*** Begin section ***

-- ==== Sys2Proof/Proofs/TimebaseCount.lean ====
section
/-! PROOF. The timebase count (O58): the chains of the ring controller, the port units, the grants and what falls due leave it alone, so
only the clock's own command moves it. Each command is brought once to the form in which it runs. -/

namespace Sys2Proof.Machine

/-- An effect that leaves the timebase count as it was. -/
def KeepsTimebase (f : State → State) : Prop := ∀ s, (f s).timebase = s.timebase

section
variable {s t : State} {f g : State → State}

theorem KeepsTimebase.comp (hg : KeepsTimebase g) (hf : KeepsTimebase f) : KeepsTimebase fun s => g (f s) := fun s =>
  (hg (f s)).trans (hf s)

theorem keepsTimebase_id : KeepsTimebase fun s => s := fun _ => rfl

theorem keepsTimebase_ite {c : State → Prop} [∀ s, Decidable (c s)] (hf : KeepsTimebase f) (hg : KeepsTimebase g) :
    KeepsTimebase fun s => if c s then f s else g s := fun s => by
  dsimp only
  split
  · exact hf s
  · exact hg s

theorem timebase_of_inner (h : t.inner = s.inner) : t.timebase = s.timebase := (congrArg State.timebase h :)

/-- An effect of the port units alone. -/
theorem keepsTimebase_of_inner (h : ∀ s, (f s).inner = s.inner) : KeepsTimebase f := fun s => timebase_of_inner (h s)

/-- An effect that is a chain of the ring controller. -/
theorem keepsTimebase_of_steps (h : ∀ s, RingSteps (May.all true) s (f s)) : KeepsTimebase f := fun s => (h s).keeps.timebase

theorem keepsTimebase_placeStartCheck : KeepsTimebase placeStartCheck := fun s => by
  obtain ⟨x, hx⟩ := placeStartCheck_eq_setMoveReq s
  rw [hx]
  rfl

/-! ### The grant of a data requester (R156, R170 to R174) -/

theorem timebase_applyAccess (kind : WindowKind) (acc : BusAccess) (offset : Nat) (a : AccessAnswer) (s : State) :
    (applyAccess kind acc offset a s).timebase = s.timebase :=
  (steps_applyAccess (m := May.all true) (.inl rfl) kind offset a s (.inl rfl)).keeps.timebase

theorem keepsTimebase_grantData (p : Port) : KeepsTimebase (grantData p) := fun s => by
  unfold grantData
  split
  · rfl
  · split
    · rfl
    · exact timebase_of_inner (inner_grantCheck _ _)
  · split
    · exact (timebase_of_inner (inner_finishParallel _ _ _ _ _ _)).trans (timebase_applyAccess _ _ _ _ _)
    · split
      · exact (timebase_of_inner ((inner_endIfReleased _ _).trans (inner_finishSerial _ _ _ _))).trans (timebase_applyAccess _ _ _ _ _)
      · rfl

/-! ### The grant of the move engine (R126 to R128, R132) -/

theorem timebase_examineEntry (acc : State × Bool) (e : Fin 16) : (examineEntry acc e).1.timebase = acc.1.timebase := by
  unfold examineEntry
  dsimp only
  split
  · rfl
  split
  · rfl
  split
  · unfold startFrame
    dsimp only
    split <;> rfl
  · rfl

theorem timebase_startCheckAct (s : State) : (startCheckAct s).timebase = s.timebase :=
  List.foldlRecOn (motive := fun acc : State × Bool => acc.1.timebase = s.timebase) _ _ rfl
    fun acc hacc e _ => (timebase_examineEntry acc e).trans hacc

theorem timebase_frameEnd (e : Fin 16) (s : State) : (frameEnd e s).timebase = s.timebase := by
  unfold frameEnd
  split
  · rfl
  dsimp only
  split
  · exact (steps_postMove (m := May.all true) _ _ _ _).keeps.timebase
  split
  · exact (steps_haltEntry (m := May.all true) _ _ _).keeps.timebase
  · exact (steps_sourceEndedCheck (m := May.all true) rfl _ _ (.inl rfl)).keeps.timebase

theorem timebase_advanceFrame (e : Fin 16) (position : Nat) (s : State) : (advanceFrame e position s).timebase = s.timebase := by
  unfold advanceFrame
  split
  · exact timebase_frameEnd e s
  · rfl

theorem timebase_framePopAct (s : State) : (framePopAct s).timebase = s.timebase := by
  unfold framePopAct
  split
  · rfl
  split
  · rfl
  rename_i h _
  have hpop : (popAct h.index s).timebase = s.timebase := (steps_popAct (m := May.all true) h.index s (.inl rfl)).keeps.timebase
  split
  case h_1 =>
    dsimp only
    split
    · exact hpop
    · exact (timebase_advanceFrame _ _ _).trans hpop
  all_goals rfl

*** End section ***

To do: Within the data above, how many lines include the string "that"? Only the number is required.

Response: 2